Author Instructions


Submission Instructions

MIDL 2023 submissions follow two tracks: full and short papers. All accepted full papers will be published as a volume in the Proceedings of Machine Learning Research. We will be using openreview.net as a submission and reviewing platform.

Full papers contain methodological developments or well-validated applications of deep learning algorithms in medical imaging. The paper length is limited to 8 pages excluding references and appendix sections. There is no page limit for the references and appendices, but reviewers are not obliged to evaluate any content included in an appendix section. The papers will go through a full, double-blind reviewing process via OpenReview. A selection of full papers will be invited for oral presentation. All accepted full papers will be published in the Proceedings of Machine Learning Research.

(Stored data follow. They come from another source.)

-- ==== Sys2Proof/Machine/Objects.lean ====
section
/-! DEFINITION. The synchronisation objects of a core: allocation (R241, R260), semaphores (R241 to R246),
barriers (R247 to R253) and rings (R260 to R266), the rules of the wait instructions (R245), and the arbitration of shared
resources (R295). -/

namespace Sys2Proof.Machine

open Sys2Proof

/-! ### Allocation (R241) -/

/-- The running context's allocation names the object; the Chaperone belongs to no context and is not limited
(log entry 21). -/
def State.semOk (s : State) (n : Nat) : Bool :=
  s.cur.th = .chap || (s.dev.ctx s.here.ctx).sema.getLsbD n
def State.barOk (s : State) (n : Nat) : Bool :=
  s.cur.th = .chap || (s.dev.ctx s.here.ctx).bara.getLsbD n
def State.ringOk (s : State) (n : Nat) : Bool :=
  s.cur.th = .chap || (s.dev.ctx s.here.ctx).ringa.getLsbD n

/-- PRIVILEGE at check 4 for an object outside the allocation. -/
def owned (ok : Bool) (r : Res) : Res := if ok then r else .trap Code.privilege none

/-! ### Semaphores -/

def Arch.sem (a : Arch) (n : Nat) : W32 := a.sems[n % 256]'(Nat.mod_lt n (by decide))
def Arch.setSem (a : Arch) (n : Nat) (v : W32) : Arch :=
  { a with sems := a.sems.set (n % 256) v (Nat.mod_lt n (by decide)) }
def Arch.addSem (a : Arch) (n : Nat) (v : W32) : Arch := a.setSem n (a.sem n + v)

/-- R242. -/
def semMet (count thr : W32) : Bool := decide ((count - thr).toNat < 2 ^ 31)

/-- An increment by a writer class (R243, R246). -/
def Core.semAdd (c : Core) (w : Writer) (n : Nat) (v : W32) : Core :=
  match w, c.real with
  | .outside, some r =>
    let k : Fin 256 := ⟨n % 256, Nat.mod_lt n (by decide)⟩
    { c with real := some { r with sems := r.sems.set k (r.sems[k] + v) } }
  | _, _ => c.alter w (fun a => a.addSem n v)

/-- The object of a condition: semaphore n as n, barrier n as 256 + n, ring n as 320 + n. -/
def WaitCond.obj : WaitCond → Nat
  | .sem n _ => n
  | .bar n | .tile n _ => 256 + n
  | .filled n _ | .free n _ => 320 + n

/-- An SSET, BARM or BRST has acted on an object: stalled waits on it take note (R245). -/
def Core.hitWaits (c : Core) (obj : Nat) : Core :=
  let f : Eng → Eng := fun e =>
    { e with wait := e.wait.map (fun (w : WaitSt) => if w.cond.obj = obj then { w with hit := true } else w) }
  c.modArch (fun a => { a with engC := f a.engC, engA := f a.engA, engV := f a.engV, engM := f a.engM, chap := f a.chap })

/-! ### Commit points that the program does not place (R215) -/

/-- A wait field that has not been found met, as the count of its semaphore stands. -/
def Arch.waitHeld (a : Arch) (we met : Bool) (ws wt : Nat) : Bool := we && !met && !semMet (a.sem ws) (BitVec.ofNat 32 wt)
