/-- BRST. On an IDLE barrier it has no row in R251 and changes nothing. Deposits that a lease still holds back are strays when
they land (R172, R251), and reduced chunks among them are freed (R420). -/
def execBrst (h : Hdr) (f : SY) (s : State) :=
  runWord (.brst h f) h s (fun s =>
    let n := f.obj.toNat
    let b := s.arch.bar n
    owned (s.barOk n)
      (if b.st = .idle then
        .done ((s.modHere (fun c => c.hitWaits (256 + n))).modEng (fun e => { e with busy := s.cycle + 2 }))
       else
       let c := (s.here.shade .barWord .own n).shadeRun .bar .own 512 b.bmo ((b.chunks + 7) / 8)
       let c := c.modArch (fun a => (a.clearMarks b).modBar n (fun b => { b with st := .idle, code := 0, red := none }))
       let t := (s.setCore s.cur.core (c.hitWaits (256 + n))).modDev (fun d =>
         { d with red := d.red.filter (fun r => !(r.core = s.cur.core.val && r.bar = n && s.here.real.isNone)) })
       .done (t.modEng (fun e => { e with busy := s.cycle + 2 + (b.chunks + 4095) / 4096 }))))

/-- A wait on a barrier (R256); met acquires the placed bytes. -/
def State.barWait (s : State) (f : SY) (k : WaitCond) : Res :=
  let tile := match k with | .tile _ t => some t | _ => none
  owned (s.barOk f.obj.toNat) (s.waitStep k f.gd f.n (fun t => t.tileAcquire s.cur.core s.reader f.obj.toNat tile))

def execBwait (h : Hdr) (f : SY) (s : State) :=
  runWord (.bwait h f) h s (fun s => s.barWait f (.bar f.obj.toNat))
def execBwaitTile (h : Hdr) (f : SY) (s : State) :=
  runWord (.bwaitTile h f) h s (fun s =>
    s.barWait f (.tile f.obj.toNat (s.g f.gb + f.opnd.zeroExtend 64).toNat))

def execBtestTile (h : Hdr) (f : SY) (s : State) :=
  runWord (.btestTile h f) h s (fun s =>
    let b := s.arch.bar f.obj.toNat
    let t := (s.g f.gb + f.opnd.zeroExtend 64).toNat
    owned (s.barOk f.obj.toNat)
      (if b.st ≠ .idle ∧ b.tiles ≤ t then .trap Code.reservedField (some 0)
       else if b.st ≠ .idle ∧ s.arch.tileDone b t = true then
         .done ((s.tileAcquire s.cur.core s.reader f.obj.toNat (some t)).setGBit f.gd f.n.toNat true)
       else .done (s.setGBit f.gd f.n.toNat false)))

def BarSt.num : BarSt → Nat
  | .idle => 0 | .armed => 1 | .filling => 2 | .complete => 3 | .partialSt => 4 | .faulted => 5

/-- The three views of R252. -/
def Bar.stat (b : Bar) : W64 :=
  BitVec.ofNat 64 (b.st.num * 2 ^ 60 + (if b.st = .faulted then b.code.toNat else 0) * 2 ^ 48 + b.arr)
def Bar.cnt (b : Bar) : W64 := BitVec.ofNat 64 (b.dup * 2 ^ 32 + b.lost)
def Bar.lateView (b : Bar) : W64 := BitVec.ofNat 64 (b.stray * 2 ^ 32 + b.late)

def execBtestStat (h : Hdr) (f : SY) (s : State) :=
  runWord (.btestStat h f) h s (fun s =>
    owned (s.barOk f.obj.toNat) (.done (s.setG f.gd (s.arch.bar f.obj.toNat).stat)))
def execBtestCnt (h : Hdr) (f : SY) (s : State) :=
  runWord (.btestCnt h f) h s (fun s =>
    owned (s.barOk f.obj.toNat) (.done (s.setG f.gd (s.arch.bar f.obj.toNat).cnt)))
def execBtestLate (h : Hdr) (f : SY) (s : State) :=
  runWord (.btestLate h f) h s (fun s =>
    owned (s.barOk f.obj.toNat) (.done (s.setG f.gd (s.arch.bar f.obj.toNat).lateView)))

/-! ### Rings -/

/-- The count operand of the ring words. -/
def State.ringK (s : State) (f : SY) : Nat := (s.g f.gb + f.opnd.zeroExtend 64).toNat

/-- Check 4 of a ring word: allocation, OPEN, and the kinds that admit it (R260, R261). -/
def State.ringUse (s : State) (f : SY) (kinds : Nat → Bool) (r : Ring → Res) : Res :=
  let q := s.arch.ring f.obj.toNat
  owned (s.ringOk f.obj.toNat) (if !q.opened || !kinds q.prod then .trap Code.reservedField none else r q)

def execRwaitf (h : Hdr) (f : SY) (s : State) :=
  runWord (.rwaitf h f) h s (fun s =>
    s.ringUse f (fun p => p ≠ 2) (fun r =>
      let k := s.ringK f
      if k = 0 ∨ r.nslot < k then .trap Code.reservedField none
      else s.waitStep (.filled f.obj.toNat k) f.gd f.n (fun t => t.ringWaited f.obj.toNat)))

/-- RWAITE acquires reads that RCONS words have released (R263); no read of the model is in progress after its word, so
nothing is left to order. -/
def execRwaite (h : Hdr) (f : SY) (s : State) :=
  runWord (.rwaite h f) h s (fun s =>
    s.ringUse f (fun p => p ≠ 2) (fun r =>
      let k := s.ringK f
      if k = 0 ∨ r.nslot < k then .trap Code.reservedField none
      else s.waitStep (.free f.obj.toNat k) f.gd f.n id))

def execRclaim (h : Hdr) (f : SY) (s : State) :=
  runWord (.rclaim h f) h s (fun s =>
    s.ringUse f (fun p => p = 0) (fun r =>
      let k := s.ringK f
      if k = 0 ∨ r.nslot < k then .trap Code.reservedField none
      else if k ≤ r.nslot - (r.clm - r.cons) then
        .done ((s.setG f.gd (BitVec.ofNat 64 r.clm)).modArch (fun a => a.modRing f.obj.toNat (fun r => { r with clm := r.clm + k })))
      else .done (s.setG f.gd 0xFFFFFFFFFFFFFFFF)))

def execRpub (h : Hdr) (f : SY) (s : State) :=
  runWord (.rpub h f) h s (fun s =>
    s.ringUse f (fun p => p = 0) (fun r =>
      let k := s.ringK f
      if r.clm < r.pub + k then .trap Code.reservedField none
      else
        .done ((s.releaseL s.cur.core s.cur.th (ringTok f.obj.toNat)).modArch (fun a =>
          a.modRing f.obj.toNat (fun r => { r with pub := r.pub + k })))))

/-- The ring of a 16-byte descriptor, when it is within R261. -/
def ringOf (bs : List Byte) : Option Ring :=
  let base := leAt bs 0 4
  let slot := leAt bs 4 4
  let n := leAt bs 8 4
  let p := leAt bs 12 1
  let fl := leAt bs 13 1
  let unit := if p = 2 then 256 else if 3 ≤ p then 64 else 4
  if base % 128 = 0 ∧ 4 ≤ slot ∧ slot ≤ 65536 ∧ slot % unit = 0 ∧ (List.range 17).any (fun k => n = 2 ^ k) ∧ p ≤ 4 ∧
      (fl = 0 ∨ (fl = 1 ∧ p = 3)) ∧ leAt bs 14 2 = 0 then
    some { Ring.reset with opened := true, base := base, slot := slot, nslot := n, prod := p, dropOld := fl = 1 }
  else none

def execRpubInit (h : Hdr) (f : SY) (s : State) :=
  runWord (.rpubInit h f) h s (fun s =>
    let n := f.obj.toNat
    let a := s.arch
    let d := s.g f.ga + f.opnd.zeroExtend 64
    owned (s.ringOk n)
      (if d.toNat % 16 ≠ 0 then .trap Code.misaligned none
       else
         match s.recRange s.cur.core s.here.ctx d.toNat 16 with
         | some (code, _) => .trap code none
         | none =>
           if a.scrPoisoned d.toNat 16 then .trap Code.poisonConsumed (some (BitVec.ofNat 64 (d.toNat / 64 * 64)))
           else if (a.ring n).opened then .trap Code.reservedField none
           else
             match ringOf ((s.lview 4).scrRead d.toNat 16) with
             | none => .trap Code.reservedField none
             | some r =>
               match s.recRange s.cur.core s.here.ctx r.base (r.slot * r.nslot) with
               | some (code, _) => .trap code none
               | none =>
                 .done ((s.modHere (fun c => (c.shade .ringWord .own n).modArch (fun a => a.modRing n (fun _ => r)))).modEng
                   (fun e => { e with busy := s.cycle + 4 }))))

def execRpubClose (h : Hdr) (f : SY) (s : State) :=
  runWord (.rpubClose h f) h s (fun s =>
    let n := f.obj.toNat
    s.ringUse f (fun _ => true) (fun r =>
      if s.arch.ringStream n ∨ r.resv ≠ 0 then .trap Code.reservedField none
      else .done (s.modHere (fun c => (c.shade .ringWord .own n).modArch (fun a => a.modRing n (fun r => { r with opened := false }))))))

def execRcons (h : Hdr) (f : SY) (s : State) :=
  runWord (.rcons h f) h s (fun s =>
    s.ringUse f (fun p => p ≠ 2) (fun r =>
      let k := s.ringK f
      if r.pub < r.cons + k then .trap Code.reservedField none
      else .done (s.modArch (fun a => a.modRing f.obj.toNat (fun r => { r with cons := r.cons + k })))))

def execRconsUpto (h : Hdr) (f : SY) (s : State) :=
  runWord (.rconsUpto h f) h s (fun s =>
    s.ringUse f (fun p => p ≠ 2) (fun r =>
      let v := s.ringK f
      if r.pub < v then .trap Code.reservedField none
      else .done (s.modArch (fun a => a.modRing f.obj.toNat (fun r => { r with cons := max r.cons v })))))

/-- The read codes of RCONS: any kind, any state (R271). -/
def State.ringRead (s : State) (f : SY) (v : Ring → Nat) : Res :=
  owned (s.ringOk f.obj.toNat) (.done (s.setG f.gd (BitVec.ofNat 64 (v (s.arch.ring f.obj.toNat)))))

def execRconsPub (h : Hdr) (f : SY) (s : State) := runWord (.rconsPub h f) h s (fun s => s.ringRead f (fun r => r.pub))
def execRconsCons (h : Hdr) (f : SY) (s : State) := runWord (.rconsCons h f) h s (fun s => s.ringRead f (fun r => r.cons))
def execRconsClm (h : Hdr) (f : SY) (s : State) := runWord (.rconsClm h f) h s (fun s => s.ringRead f (fun r => r.clm))
def execRconsDrops (h : Hdr) (f : SY) (s : State) := runWord (.rconsDrops h f) h s (fun s => s.ringRead f (fun r => r.drops))
def execRconsDropb (h : Hdr) (f : SY) (s : State) := runWord (.rconsDropb h f) h s (fun s => s.ringRead f (fun r => r.dropb))

/-! ### The events of a wait (R245) -/

/-- The wait word at a thread's pc retires or stalls on as w gives, when its fetch succeeds. -/
def State.evalWait (s : State) (w : WaitSt) : State :=
  let t := s.modEng (fun e => { e with wait := some w })
  match s.fetchUnit 12 with
  | .error _ => t
  | .ok bs =>
    let r := match decodeWord (bytesWord bs) with
      | .ok (.swait h f) => execSwait h f t
      | .ok (.bwait h f) => execBwait h f t
      | .ok (.bwaitTile h f) => execBwaitTile h f t
      | .ok (.rwaitf h f) => execRwaitf h f t
      | .ok (.rwaite h f) => execRwaite h f t
      | _ => .next t
    match r with
    | .next u => u
    | _ => t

Short papers are strictly limited to 3 pages (including references) and can, for example, focus on novel methodological ideas without extensive validation. We also specifically accept short papers discussing recently published or submitted journal contributions to give authors the opportunity to present their work and obtain feedback from conference attendees. Selection of short papers is based on a light single-blind review process via OpenReview. All accepted short papers will be presented at the conference.

To submit a paper, authors need to have an updated OpenReview account.

The link will be posted at this location when submission opens.

Inquiries to the program chairs can be addressed directly to [email protected].

Paper registration

To be able to upload the PDF of a full or short paper before the submission deadlines, authors have to create a submission on openreview with title, abstract and author information a week in advance (paper registration deadline, 8 January 2023).

Latex template

To prepare your submission to MIDL 2023 either as a full or short paper, please use the LaTeX style files provided at: https://github.com/MIDL-Conference/MIDLLatexTemplate. Please use the anonymized variant of the template when submitting for review.


Dual submission policy

Full papers

Submissions that are substantially similar to papers that have been previously published, or accepted for publication, or that are submitted in parallel to other conferences with proceedings or journals, are not allowed.

Short papers

In addition to original work, authors can choose to submit a shortened version of a recently published, or submitted, journal publication to foster dissemination of high-quality work. Submissions that are substantially similar to versions that have been accepted or submitted in parallel to other conferences with proceedings are not allowed.

In both cases, dual submission of your paper to a non-peer reviewed website like arXiv is allowed. Similarly, submissions that have been presented at non-archival workshops (i.e., venues that do not have publication proceedings or publish only a very short abstract) do not violate the policy.

This policy will be enforced during the whole reviewing process period.